Sayth Renshaw <flebber.crue at gmail.com> writes:

> Hi
> I am importing 4 columns into a dataframe from a spreadsheet.
> My goal is to create a 5th column with TRUE or False if column 4 (str) matches column 3.
> Trying to leverage this answer https://stackoverflow.com/a/35940955/461887
> This is my code 
> import pandas as pd
> xls = pd.ExcelFile("Melbourne.xlsx")
> df = xls.parse('Sheet1', skiprows= 4)
> df1 = df[['UID','Name','New Leader','Current Team', 'New Team']]
> df1['Difference'] = df1['Current
> Team'].str.lower().str.replace('s/+',"") == df1['New
> Team'].str.lower().str.replace('s/+',"")
> Which gives this error
> C:\Users\u369811\AppData\Local\Continuum\anaconda3\lib\site-packages\ipykernel_launcher.py:6:
> SettingWithCopyWarning:
> A value is trying to be set on a copy of a slice from a DataFrame.

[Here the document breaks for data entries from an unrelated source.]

-- ==== Sys2Proof/Machine/Bars.lean ====
section
/-! DEFINITION. The host's side of the device: BAR0 and BAR2 accesses (R325, R329, R343), doorbells (R297, R301, R340), the
inspect and debug mailboxes (R276, R345), attestation (R347), resets and cooling (R348, R349). -/

namespace Sys2Proof.Machine

def State.answerHost (s : State) (bs : List Byte) : State := { s with answers := .host bs :: s.answers }

def ones (n : Nat) : List Byte := List.replicate n 0xFF

/-! ## BAR0 (R325) -/

/-- The identity block: the public key, the nonce, the state of the report, the report (R346, R347). -/
def State.identity (s : State) : List Byte :=
  leBytes 32 Config.publicKey.toNat ++ List.replicate 32 0 ++ (List.range 32).map (fun i => s.nonce.getD i 0)
    ++ List.replicate 152 0 ++ leBytes 8 (flag s.attested) ++ (List.range 232).map fun i => s.report.getD i 0

/-- What a BAR0 read of 4 or 8 bytes returns: a launch port, a doorbell and every other write-only or reserved place reads
as zero, and so does every register of a secure partition (R343); a device that has stopped answers with ones (R349). -/
def State.readBar0 (s : State) (off width : Nat) : Nat :=
  if s.stopped then 2 ^ (8 * width) - 1
  else if s.barred off then 0
  else if off < 0x1000 then leNat ((s.identity.drop off).take width)
  else if off < 0x1400 then
    let r := s.region ((off - 0x1000) / 16)
    if r.secure then 0 else readBlock (regionFields false) (off % 16) width r
  else if 0x2000 ≤ off ∧ off < 0x3000 then readBlock deviceFields (off - 0x2000) width s
  else if 0x100200 ≤ off ∧ off < 0x100600 then
    readBlock errorFields (off % 16) width (s.lqueue ((off - 0x100200) / 16))
  else if 0x110000 ≤ off ∧ off < 0x110800 then readBlock queueFields (off % 32) width (s.lqueue ((off - 0x110000) / 32))
  else if 0x200000 ≤ off ∧ off < 0x208000 then
    let p := (off - 0x200000) / 4096
    readBlock (partFields s p false) (off % 4096) width (s.part p)
  else if 0x300000 ≤ off ∧ off < 0x300200 then
    readBlock hinspectFields (off % 64) width (s.part ((off - 0x300000) / 64))
  else if 0x400000 ≤ off ∧ off < 0x400200 then
    let p := (off - 0x400000) / 64
    readBlock (debugFields s p) (off % 64) width (s.part p)
  else if 0x500000 ≤ off ∧ off < 0x502000 then
    let n := (off - 0x500000) / 0x400
    readBlock (portFields s n) (off % 0x400) width (s.port n)
  else s.readSpace off width

/-- A legal BAR0 read is answered; one that meets secure state counts (R343). -/
def State.hostRead (s : State) (off width : Nat) : State :=
  let secret := decide (0x1000 ≤ off ∧ off < 0x1400) && (s.region ((off - 0x1000) / 16)).secure
  (if s.barred off || secret then s.countAttempt else s).answerHost (leBytes width (s.readBar0 off width))

/-- BAR0_ILLEGAL_ACCESS: dropped; a read returns all ones. A read that is legal, for which the table has no row of its own,
is answered here with what the registers hold. -/
def execBar0IllegalAccess (off width : Nat) (isRead : Bool) (s : State) : Host.Outcome State Fault Refusal :=
  if !isRead then .next s
  else if bar0Ok off width then .next (s.hostRead off width)
  else .next (s.answerHost (ones width))

/-! ## BAR2 (R277, R329, R343) -/

/-- The physical address of a window offset: WINBASE without its bits below the window's size. -/
def State.windowPa (s : State) (o : Nat) : Nat := s.winbase.toNat / s.bar2Size * s.bar2Size + o

/-- Secure memory: the host reads zero there and writes nothing. -/
def State.securePa (s : State) (pa : Nat) : Bool := s.regions.any fun (_, r) => r.secure && r.holds pa

/-- A byte as the host reads it. -/
def State.hostByte (s : State) (pa : Nat) : Byte :=
  if !inDevice pa then 0xFF else if s.securePa pa then 0 else s.byte pa

/-- Bytes by 128-byte line. -/
def lineChunks : Nat → Nat → List Byte → List (Nat × List Byte)
  | 0, _, _ => []
  | fuel + 1, pa, bs =>
    if bs.isEmpty then []
    else
      let n := 128 - pa % 128
      (pa, bs.take n) :: lineChunks fuel (pa + n) (bs.drop n)

/-- Bytes written at their homes by the host, a peer or a port, line by line: what reaches a sealed object's line is
discarded there and logged (R235, R277). -/
def State.homeWrite (s : State) (pa : Nat) (bs : List Byte) : State :=
  (lineChunks (bs.length + 1) pa bs).foldl (fun s (a, b) =>
    match s.sealedLine a with
    | some o => s.logError o.part { kind := 6, addr := BitVec.ofNat 64 a }
    | none => s.write a b) s

def State.countSecure (s : State) (pa n : Nat) : State :=
  if (List.range n).any fun i => s.securePa (pa + i) then s.countAttempt else s

/-- BAR2_READ: all ones where the window is closed or lands outside device memory. -/
def execBar2Read (off count : Nat) (s : State) : Host.Outcome State Fault Refusal :=
  if s.bar2Size < off + count then .next s
  else if s.stopped || !s.winen then .next (s.answerHost (ones count))
  else
    let pa := s.windowPa off
    .next ((s.countSecure pa count).answerHost ((List.range count).map fun i => s.hostByte (pa + i)))

/-- BAR2_WRITE: applied at the home slices before any later request of the host. -/
def execBar2Write (off : Nat) (data : List Byte) (s : State) : Host.Outcome State Fault Refusal :=
  if s.bar2Size < off + data.length || s.stopped || !s.winen then .next s
  else
    let pa := s.windowPa off
    let open_ := (lineChunks (data.length + 1) pa data).filter fun (a, _) => inDevice a && !s.securePa a
    .next (open_.foldl (fun s (a, b) => s.homeWrite a b) (s.countSecure pa data.length))

/-! ## Doorbells (R340, R341) -/

/-- The action of a doorbell bit is under way and its effect is still to come. -/
def Partition.due (p : Partition) (bit : Nat) : Bool := p.dbstat.getLsbD bit && !p.dbdone.getLsbD bit

def State.doorbellDone (s : State) (part bit : Nat) : State :=
  s.setPart part fun p => { p with dbdone := p.dbdone ||| BitVec.ofNat 32 (2 ^ bit) }

/-- DOORBELL_ACTION_COMPLETE: the bit clears once the action is complete. -/
def execDoorbellActionComplete (part bit : Nat) (s : State) : Host.Outcome State Fault Refusal :=
  let p := s.part part
  if bit < 5 && p.dbstat.getLsbD bit && p.dbdone.getLsbD bit then
    let b := BitVec.ofNat 32 (2 ^ bit)
    .next (s.setPart part fun p => { p with dbstat := p.dbstat &&& ~~~b, dbdone := p.dbdone &&& ~~~b })
  else .next s

/-- DOORBELL_TLB_INVALIDATE: as TLBINV over every page (R307). -/
def execDoorbellTlbInvalidate (part : Nat) (s : State) : Host.Outcome State Fault Refusal :=
  if (s.part part).due 0 then .next ((s.tlbForget part fun _ => true).doorbellDone part 0) else .next s

/-- DOORBELL_ICACHE_INVALIDATE: as ICINV over every line (R238). -/
def execDoorbellIcacheInvalidate (part : Nat) (s : State) : Host.Outcome State Fault Refusal :=
  if (s.part part).due 1 then
    let s := (s.partCores part).foldl (fun t c => t.setCore c fun k => { k with icache := [] }) s
    .next (s.doorbellDone part 1)
  else .next s

/-- The groups of a partition where they stand. -/
def State.partGroups (s : State) (part : Nat) (r : Residence) : List (Nat × Group) :=
  s.groups.filter fun (_, g) => g.part == part && g.residence == r

/-- DOORBELL_TIME_SLICE_OUT: every group that is ready is evicted, the others begin to drain; groups that the debugger
halted wait for it, and handler waves finish first (R298, R301). -/
def execDoorbellTimeSliceOut (part : Nat) (s : State) : Host.Outcome State Fault Refusal :=
  if !(s.part part).due 2 then .next s
  else
    let out := fun (s : State) (x : Nat × Group) =>
      match s.group? x.1 with
      | none => s
      | some g =>
        if !g.victim then s
        else if s.evictReady x.1 g && s.saveFits part then s.evictGroup x.1
        else (s.drainGroup g.core x.1).2
    let s := (s.partGroups part .resident).foldl out s
    let bids := (s.blocks.filter fun (_, b) => b.part == part).map (·.1)
    if (s.partGroups part .resident).isEmpty && s.copiesLanded bids then
      .next ((s.setPart part fun p => { p with slicedOut := true }).doorbellDone part 2)
    else .next s

/-- DOORBELL_TIME_SLICE_IN: every group returns to its own core where that can place it; the others follow by
GROUP_RESTORE (R301). -/
def execDoorbellTimeSliceIn (part : Nat) (s : State) : Host.Outcome State Fault Refusal :=
  if !(s.part part).due 3 then .next s
  else
    let s := s.setPart part fun p => { p with slicedOut := false }
    let s := (mapKeys s.cores).foldl State.l1Shrink s
    let back := fun (s : State) (x : Nat × Group) =>
      match s.returnFits x.2 x.2.core with
      | some k => s.restoreOn x.1 x.2.core k
      | none => s
    .next (((s.partGroups part .evicted).foldl back s).doorbellDone part 3)

/-- A thread that the debugger lets go on. -/
def Thread.unhalt (t : Thread) : Thread :=
  { t with st := match t.st with
    | .halted w => w
    | st => st }

/-- A lane that halted at its BKPT with its record written (R297). -/
def Thread.atBreak (t : Thread) : Bool :=
  match t.st with
  | .halted .trapped => true
  | _ => false

/-- DOORBELL_RESUME_HALTED: breakpoint lanes return to REPC, every other halted thread goes on where it stood
(R297, R299). -/
def execDoorbellResumeHalted (part : Nat) (s : State) : Host.Outcome State Fault Refusal :=
  if !(s.part part).due 4 then .next s
  else
    let resume := fun (s : State) (x : Nat × Group) =>
      let lanes := x.2.lanesWhere Thread.atBreak
      let s := lanes.foldl (fun s l => s.returnTrap x.1 l) s
      s.setGroup x.1 fun g => { g with threads := g.threads.map (·.unhalt) }
    let s := (s.groups.filter fun (_, g) => g.part == part).foldl resume s
    .next ((s.setPart part fun p => { p with halted := [] }).doorbellDone part 4)

/-! ## The host's inspect mailbox (R276) -/

/-- The checks of R266 with a partition as the observer: where the request goes, or the mailbox's RESULT. -/
def State.aimHost (s : State) (part : Nat) (a : Ask) : Except Nat Aim :=
  if 5 ≤ a.form then .error 1
  else
    let r := if a.form < 3 then (s.named part a).map fun gs => { groups := gs : Aim } else s.aimObject part a
    r.mapError fun c => if c = 4 then 4 else 2

/-- HINSPECT_DOORBELL: an inspect at scope .SYS starts; one that arrives while another is under way is lost. -/
def execHinspectDoorbell (part : Nat) (seq : Word) (s : State) : Host.Outcome State Fault Refusal :=
  if 8 ≤ part then .next s
  else hostWrite (0x300000 + 64 * part) s fun s =>
    let p := s.part part
    if p.hbusy.isSome then .next (s.setPart part fun p => { p with hlost := true })
    else
      let a : Ask := ({ form := bitsAt p.hform 0 5, scope := 2, lo := p.hname.extractLsb' 0 32
                        hi := p.hname.extractLsb' 32 32, count := p.hcount.toNat : Ask })
      match s.aimHost part a with
      | .error r => .next (s.setPart part fun p => { p with hbusy := some (none, seq, r) })
      | .ok w =>
        let (id, s) := s.newInspect none 0 part a.plain w
        .next (s.setPart part fun p => { p with hbusy := some (some id, seq, 0) })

I think what happens is that df1 is not a copy of the subset of df that you want, but it is a VIEW on df instead. This means that df1 shares memory with df (for memory savings reasons). But if you would change this view by adding a column, where should it be put? In df? If so, where?

So the correct way to do this is to make df1 a copy rather than a view.

df1 = df.loc[:, ('UID','Name','New Leader','Current Team', 'New Team')]

And than it should work.
Except that the str.replace is wrong for what you want.  It just replaces the literal string "s/+" with an empty string instead of white space. This was wrong in the stackoverflow post.
To replace whitespace it should be str.replace('\\s+',"", regex=True). But simpler is to use str.strip():

df1['Difference'] = df1['Current Team'].str.lower().str.strip() == df1['New Team'].str.lower().str.strip()
Piet van Oostrum <piet-l at vanoostrum.org>
WWW: http://piet.vanoostrum.org/
PGP key: [8DAE142BE17999C4]